General analytic solutions are not known, which has motivated the use of numerical methods to understand the physics of the Fermi–Hubbard model. There are a wide range of end-to-end problems we could consider, such as resolving the ground state phase diagram at zero temperature. In the interest of simplicity, we will discuss a precursor to this, computing the ground state energy density of the model in the thermodynamic limit. Such a calculation could be used to add a “Quantum Computing” dataset to Figure 2, below, which is reproduced from Ref. [2]. The figure depicts the results of state-of-the-art calculations of the ground state energy density of the two-dimensional Fermi–Hubbard model using several leading classical numerical methods.
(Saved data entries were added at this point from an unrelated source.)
-- ==== Sys2Proof/Machine/Regulator.lean ====
section
/-! DEFINITION. The Regulator: reference inputs, roles, time exchanges, synchronisation and its loss (R123 to R145). -/

namespace Sys2Proof.Machine

/-! ### Register words (R142, R143, R145) -/

def rglStatus (s : State) : Nat :=
  place [(0, s.rgl.role), (2, b2n s.rgl.synced), (3, b2n s.rgl.holdover), (4, b2n (s.rgl.refOk && s.rgl.role != 0)),
    (5, b2n s.rgl.syncLost), (8, s.rgl.parent), (16, s.rgl.depth)]
def rglOffset (s : State) : Nat := place [(0, ofSigned 32 s.rgl.offset), (32, s.rgl.delay % 2 ^ 32)]
def rglRoot (s : State) : Nat := place [(0, s.rgl.rootCoord), (24, b2n s.rgl.rootValid), (32, s.rgl.changes % 2 ^ 32)]

/-! ### Synchronisation -/

/-- Half of a signed difference, rounded down (R130; log entry 10). -/
def half (i : Int) : Int := i / 2

/-- The instant whose low 56 bits are `v`, nearest to `near` (R158). -/
def instant56 (v near : Nat) : Int :=
  let m : Int := ((2 ^ 56 : Nat) : Int)
  let d := ((v : Int) - (near : Int)) % m
  (near : Int) + (if d < m / 2 then d else d - m)

/-- The rate correction that drives an offset towards 0, at most 10 ppm: 40 ps per 4 µs (R130). -/
def steerFor (offset : Int) : Int := max (-40) (min 40 (-offset * 250))

/-- SYNCED becomes 1 with the time-stamp stepped to `t` (R140). The FABRIC fence of RGL_SYNC_LOST ends (R139, R546). -/
def synchronise (s : State) (t : Nat) : State :=
  let s := { s with
    rgl := { s.rgl with time := t % 2 ^ 64, synced := true, hadSync := true, good := 0, bad := 0, steer := 0, steerLeft := none, frac := 0,
                        holdover := false, holdFrom := none },
    cus := { s.cus with unitFences := without s.cus.unitFences (3, 0) } }
  reportRestored (selectParent s)

/-- RGL_SYNC_LOST: SYNCED is 0, every fabric port is fenced as a link fault and retrained (R139). -/
def syncLost (s : State) : State :=
  let s := fault s 112 (ofSigned 64 s.rgl.offset)
  let s := markSet { s with rgl := { s.rgl with
    synced := false, syncLost := true, good := 0, bad := 0, holdover := false, holdFrom := none } } 2 0
  selectParent (fenceFabric s)

/-- Whether the device synchronises over the links: a member, or a root or backup root without its reference (R140). -/
def syncsByLink (s : State) : Bool := s.rgl.role = 0 || !s.rgl.refOk

/-- One exchange with the parent has yielded an offset and a delay (R130, R139, R140, R143). -/
def exchange (s : State) (offset delay : Int) : State :=
  let s := { s with rgl := { s.rgl with
    offset := offset, delay := delay.toNat,
    holdover := if holds s then false else s.rgl.holdover,
    holdFrom := if holds s then none else s.rgl.holdFrom } }
  if s.rgl.synced then
    let beyond := offset.natAbs > 4 * max s.rgl.skewLimit 20
    let s := { s with rgl := { s.rgl with
      bad := if beyond then s.rgl.bad + 1 else 0,
      steer := if syncsByLink s then steerFor offset else s.rgl.steer,
      steerLeft := if syncsByLink s then none else s.rgl.steerLeft } }
    if s.rgl.bad ≥ 3 && s.rgl.role != 1 then syncLost s else s
  else if syncsByLink s then
    let s := { s with rgl := { s.rgl with
      good := if offset.natAbs ≤ 8 then s.rgl.good + 1 else 0, steer := steerFor offset, steerLeft := none } }
    if s.rgl.good ≥ 3 then synchronise s ((s.rgl.time : Int) - offset).toNat else s
  else s

/-- The root that the device's parent names becomes RGL_ROOT; a change of a known root counts (R145). -/
def learnRoot (s : State) (m : TimeX) : State :=
  if !m.rootValid then s
  else { s with rgl := { s.rgl with
    changes := if s.rgl.rootValid && s.rgl.rootCoord != m.root then s.rgl.changes + 1 else s.rgl.changes,
    rootCoord := m.root, rootValid := true } }

/-- What a TIME_X tells of the neighbour is kept, with the instant of its arrival (R129). -/
def heardTime (s : State) (p : Nat) (m : TimeX) : State :=
  let n : Nbr := { depth := m.depth, root := m.root, rootValid := m.rootValid, exch := m.exch, isParent := m.isParent }
  { s with rgl := { s.rgl with nbrs := fmSet s.rgl.nbrs p n, rxAt := fmSet s.rgl.rxAt p m.recvAt } }

/-- An exchange that carries the root's coordinate with ROOT_VALID has come (R138). -/
def heardRoot (s : State) (m : TimeX) : State :=
  if m.rootValid && m.root = s.rgl.rootCoord then { s with rgl := { s.rgl with rootHeard := now s } } else s

/-- A root that has come back, not yet synchronised, hears of the plane's root: it becomes the backup root (R138; DEDUCED, log entry 142). -/
def formerRoot (s : State) (m : TimeX) : State :=
  if s.rgl.role = 1 && !s.rgl.synced && m.rootValid && !(s.mvt.selfValid && m.root = s.mvt.coord)
  then { s with rgl := { s.rgl with role := 2, rootHeard := now s } } else s

/-- TIME_X: what the neighbour announced is kept; an exchange with the parent yields offset and delay (R129, R130). -/
def timeX (s : State) (p : Nat) (m : TimeX) : State :=
  if p ≥ 12 then s
  else
    let prevRx := fmFind s.rgl.rxAt p
    let lastTx := fmFind s.rgl.txAt p
    let s := bump (heardTime (formerRoot s m) p m) 395
    let s := selectParent s
    if s.rgl.parent != p then heardRoot s m
    else
      let s := heardRoot (if s.rgl.role = 1 then s else learnRoot s m) m
      match prevRx, lastTx with
      | some t2, some t3 =>
        let t1 := instant56 m.prevSend t2
        let t4 := instant56 m.lastRecv t3
        exchange s (half (((t2 : Int) - t1) - (t4 - (t3 : Int)))) (half (((t2 : Int) - t1) + (t4 - (t3 : Int))))
      | _, _ => s

/-- The ROOT_VALID that the device sends: the root's own while its Curator is READY, else its parent's (R138). -/
def rootValidOut (s : State) : Bool :=
  if s.rgl.role = 1 then s.cur.ready else s.rgl.parent != 0xF && (fmGet s.rgl.nbrs s.rgl.parent {}).rootValid

/-- What exchange `num` on a port says (R130, R138, R158). -/
def timeXOut (s : State) (p num : Nat) : TimeX :=
  { prevSend := fmGet s.rgl.txAt p 0 % 2 ^ 56, lastRecv := fmGet s.rgl.rxAt p 0 % 2 ^ 56, exch := num,
    depth := if s.rgl.synced then s.rgl.depth else 0x3F,
    root := if s.rgl.role = 1 then s.mvt.coord else s.rgl.rootCoord,
    rootValid := rootValidOut s, isParent := s.rgl.parent = p, recvAt := 0 }

/-- The port's next time exchange is due: 4 µs after the latest, and at once on a link that is new (R130). -/
def timeXDue (s : State) (p : Nat) : Bool :=
  match fmFind s.rgl.txTick p with
  | none => true
  | some t => decide (now s ≥ t + 4000)

/-- TIME_X_SEND: a time-exchange ordered set leaves an active fabric port (R130, R158, R173). -/
def timeXSend (s : State) (p : Nat) : State :=
  if p ≥ 12 || !bothActive s p || !timeXDue s p then s
  else
    let num := (fmGet s.rgl.txNum p 0 + 1) % 256
    let m := timeXOut s p num
    { s with
      rgl := { s.rgl with txAt := fmSet s.rgl.txAt p s.rgl.time, txNum := fmSet s.rgl.txNum p num, txTick := fmSet s.rgl.txTick p (now s),
                          txParent := if m.isParent then withMember s.rgl.txParent p else without s.rgl.txParent p },
      lne := { s.lne with osOut := fmSet s.lne.osOut p (.timeX m) } }

/-- HOLDOVER_EXPIRY: a holdover of more than 1 ms by a device that follows a parent (R136, R139). -/
def holdoverExpiry (s : State) : State :=
  match s.rgl.holdFrom with
  | some t => if holds s && s.rgl.holdover && now s > t + 1000000 then syncLost s else s
  | none => s

/-! ### The reference (R125, R126, R128, R137, R169, R178) -/

/-- One step of CRC-8 with polynomial 0x07 (R125). -/
def crc8Bit (c : Nat) : Nat := if c ≥ 128 then Nat.xor (c * 2 % 256) 0x07 else c * 2

/-- CRC-8, polynomial 0x07, initial value 0 (R125). -/
def crc8 (l : List Byte) : Nat :=
  l.foldl (fun c b => (List.range 8).foldl (fun c _ => crc8Bit c) (Nat.xor c b.toNat)) 0

/-- TIME_IN_TOD: a good message names the next PPS edge; a count out of step is taken only when the next two
messages bear it out (R125; log entry 11). Members ignore it (R127). -/
def todMessage (s : State) (m : List Byte) : State :=
  let c := numAt m 1 8
  if s.rgl.role = 0 || m.length != 10 || byteAt m 0 != 0x7E || crc8 ((m.drop 1).take 8) != byteAt m 9 || c > 4611686018
  then s
  else
    let take := { s with rgl := { s.rgl with tod := some c, todRecent := [], todNamed := true } }
    match s.rgl.tod with
    | none => take
    | some prev =>
      if c = prev + 1 then take
      else
        let run := match s.rgl.todRecent.getLast? with
          | some x => if c = x + 1 then s.rgl.todRecent ++ [c] else [c]
          | none => [c]
        if run.length ≥ 3 then take else { s with rgl := { s.rgl with todRecent := run } }

/-- A PPS edge has come: it is the second that a message has named, or the one after the last (R125). -/
def countEdge (s : State) : State :=
  { s with rgl := { s.rgl with tod := s.rgl.tod.map (fun c => if s.rgl.todNamed then c else c + 1), todNamed := false } }

/-- The detectors' state is `bits`; a change of REF_OK raises LNE_REF_LOSS on the root and the backup root (R169,
R178). A root that has lost its reference holds over at its own rate (R137). -/
def setRef (s : State) (bits : Nat) : State :=
  let onset := (List.range 4).filter (fun i => bitAt bits i && !bitAt s.lne.refNow i)
  let seen := onset.foldl (fun n i => if bitAt n i then n else n + 2 ^ i) s.lne.refSeen
  let s := onset.foldl (fun s i => markSet s 3 i) { s with lne := { s.lne with refNow := bits, refSeen := seen } }
  let ok := s.rgl.role != 0 && bits = 0
  if ok = s.rgl.refOk then s
  else
    let s := { s with rgl := { s.rgl with
      refOk := ok,
      refLostAt := if ok then none else some (now s),
      steer := if ok then s.rgl.steer else 0,
      steerLeft := if ok then s.rgl.steerLeft else none,
      holdover := if s.rgl.role = 1 then s.rgl.synced && !ok else s.rgl.holdover,
      holdFrom := if s.rgl.role = 1 && s.rgl.synced && !ok then some (now s) else s.rgl.holdFrom } }
    let s := if s.rgl.holdover then noteLevel s 397 1 else s
    if s.rgl.role = 0 then s else fault s 113 bits

/-- TIME_IN_PPS has had no edge within 1.001 s of the latest (R169). -/
def ppsSilent (s : State) : Bool := decide (now s ≥ s.rgl.ppsLast + 1001000000)

/-- REF_SIGNAL_LOSS: the reference inputs' detectors report `bits`. The conditions of REF_10M are those reported, so that each may begin or end
alone; TIME_IN_PPS loses signal only once it has been silent, and what its edges end and its loss of lock follow from them (R169). -/
def refLost (s : State) (bits : Nat) : State :=
  setRef s (Nat.lor (Nat.land s.lne.refNow 3) (Nat.land bits (if ppsSilent s then 13 else 12)))

/-- REF_OK: REF_10M is present and locked; a condition of TIME_IN_PPS ends only if its edges bear it out (R169). -/
def refFound (s : State) : State :=
  setRef s (Nat.land s.lne.refNow ((if ppsSilent s then 1 else 0) + (if s.rgl.ppsStray < 3 then 0 else 2)))

/-- The detectors' state, where it changes. -/
def noteRef (s : State) (bits : Nat) : State := if bits = s.lne.refNow then s else setRef s bits

/-- The edge at `at_` on the oscillator's count is more than 100 ns from the predicted instant, a whole number of seconds after the latest edge
that was not ignored (R169; the prediction is a DESIGN CHOICE, log entry 143). -/
def strayEdge (s : State) (at_ : Nat) : Bool :=
  match s.rgl.ppsAt with
  | none => false
  | some a =>
    let d := (at_ - a) % 4000000000
    decide (at_ < a + 2000000000) || (decide (400 < d) && decide (d + 400 < 4000000000))

/-- A PPS edge that counts. A root or backup root with its reference aligns to it, by a correction that ends when the offset is made good; its
first named edge synchronises it (R123, R125, R128, R140, R143). -/
def alignEdge (s : State) (frac : Nat) : State :=
  let t := countEdge s
  match t.rgl.tod with
  | none => t
  | some sec =>
    if s.rgl.synced then
      let off : Int := (s.rgl.time : Int) / 4 * 4 + (frac % 4 : Nat) - (sec * 4000000000 : Nat)
      { t with rgl := { t.rgl with
        ppsOff := off,
        offset := if s.rgl.role = 1 then off else s.rgl.offset,
        delay := if s.rgl.role = 1 then 0 else s.rgl.delay,
        steer := if s.rgl.refOk then steerFor off else s.rgl.steer,
        steerLeft := if s.rgl.refOk then some (off.natAbs * 1000000) else s.rgl.steerLeft } }
    else if s.rgl.refOk && s.rgl.todNamed then
      let t := synchronise t (sec * 4000000000)
      if s.rgl.role = 1 then
        selectParent { t with rgl := { t.rgl with rootCoord := t.mvt.coord, rootValid := true, offset := 0, delay := 0, ppsOff := 0 } }
      else t
    else t

/-- TIME_IN_PPS: an edge captured `frac` units of 0.25 ns into this tick; a member ignores it (R127). It ends a loss of signal. A stray edge is
ignored; the third in a row is a loss of lock, which lasts until an edge comes when predicted (R169). -/
def ppsEdge (s : State) (frac : Nat) : State :=
  if s.rgl.role = 0 then s
  else
    let at_ := 4 * now s + frac % 4
    let stray := strayEdge s at_
    let n := if stray then s.rgl.ppsStray + 1 else 0
    let s := { s with rgl := { s.rgl with
      ppsLast := now s, ppsStray := n, ppsAt := if stray && n < 3 then s.rgl.ppsAt else some at_ } }
    if stray then noteRef s (Nat.lor (Nat.land s.lne.refNow 14) (if n ≥ 3 then 2 else 0))
    else alignEdge (noteRef s (Nat.land s.lne.refNow 12)) frac

/-- TIME_OUT_PPS: the pin rises in the tick in which the time-stamp crosses a whole second, or up to 2 ns later, for
100 ms (R126). -/
def ppsOut (s : State) : State :=
  if s.rgl.toutEn && s.rgl.synced && s.rgl.time % 4000000000 < 8
  then { s with rgl := { s.rgl with ppsUntil := now s + 100000000 } } else s

/-- The level of TIME_OUT_PPS (R126, R551). -/
def ppsPin (s : State) : Bool :=
  s.rgl.toutEn && s.rgl.synced && decide (now s < s.rgl.ppsUntil) && running s

/-- The root becomes its plane's backup root; the epoch-master role goes with the root role (R79, R137, R138, R140). -/
def yieldRoot (s : State) : State :=
  selectParent { s with
    rgl := { s.rgl with
      role := 2, rootHeard := now s, holdover := s.rgl.synced, holdFrom := if s.rgl.synced then some (now s) else none },
    epo := { s.epo with change := none, strike := none, strikeOld := [] } }

/-- ROOT_HANDOVER: a root without its reference for 10 s yields, if the backup root reports its reference good, of which the spec names no
message: a free value tells it (R137; log entry 163). -/
def rootHandover (s : State) : State :=
  match s.rgl.refLostAt with
  | some t =>
    if s.rgl.role = 1 && !s.rgl.refOk && now s ≥ t + 10000000000 then
      let (good, s) := draw s
      if good % 2 = 0 then s else yieldRoot s
    else s
  | none => s

/-- BACKUP_ROOT_TAKEOVER: the root is fenced in the fault map, or no valid exchange of it has come for 20 µs while
this Curator is READY (R138). It keeps its own time, at its own rate, and what it reports is its own reference (R138, R143). Unacknowledged reports reach the new master, this device (R641). -/
def backupTakeover (s : State) : State :=
  let bank := currentBank s
  let rootFenced := s.rgl.rootValid && bank.map.devices.contains (linearOf s s.rgl.rootCoord)
  if s.rgl.role = 2 && (rootFenced || (s.cur.ready && now s ≥ s.rgl.rootHeard + 20000)) then
    selectParent { s with
      rgl := { s.rgl with
        role := 1, rootCoord := s.mvt.coord, rootValid := true, changes := s.rgl.changes + 1,
        offset := s.rgl.ppsOff, delay := 0,
        steer := if s.rgl.refOk then s.rgl.steer else 0, steerLeft := if s.rgl.refOk then s.rgl.steerLeft else none,
        holdover := s.rgl.synced && !s.rgl.refOk,
        holdFrom := if s.rgl.synced && !s.rgl.refOk then some (now s) else none },
      epo := { s.epo with
        known := s.epo.joined, masterMap := bank.map, reports := s.epo.reports.map (fun r => { r with sentAt := now s }) } }
  else s

end Sys2Proof.Machine
end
The two-dimensional Fermi–Hubbard model on lattice sites is parameterized by two numbers, t and U, where t is the strength of the kinetic contribution to the energy and U is the strength of the “on-site” interaction between fermions occupying the same lattice site (each site can have at most two electrons). Background information on the Fermi–Hubbard model can be found in Section 1.1 of the survey [1].As described in that section, this customer use-case is tackled by the following workflow:
- Define the computational task: The goal is to compute the ground state energy density in the thermodynamic limit, that is, to estimate E = (GSE)/N in the limit N → ∞ to precision ε, where GSE denotes the ground-state energy. This is achieved by computing the energy density for increasingly large L × L lattices (N = 2L2), and performing an extrapolation.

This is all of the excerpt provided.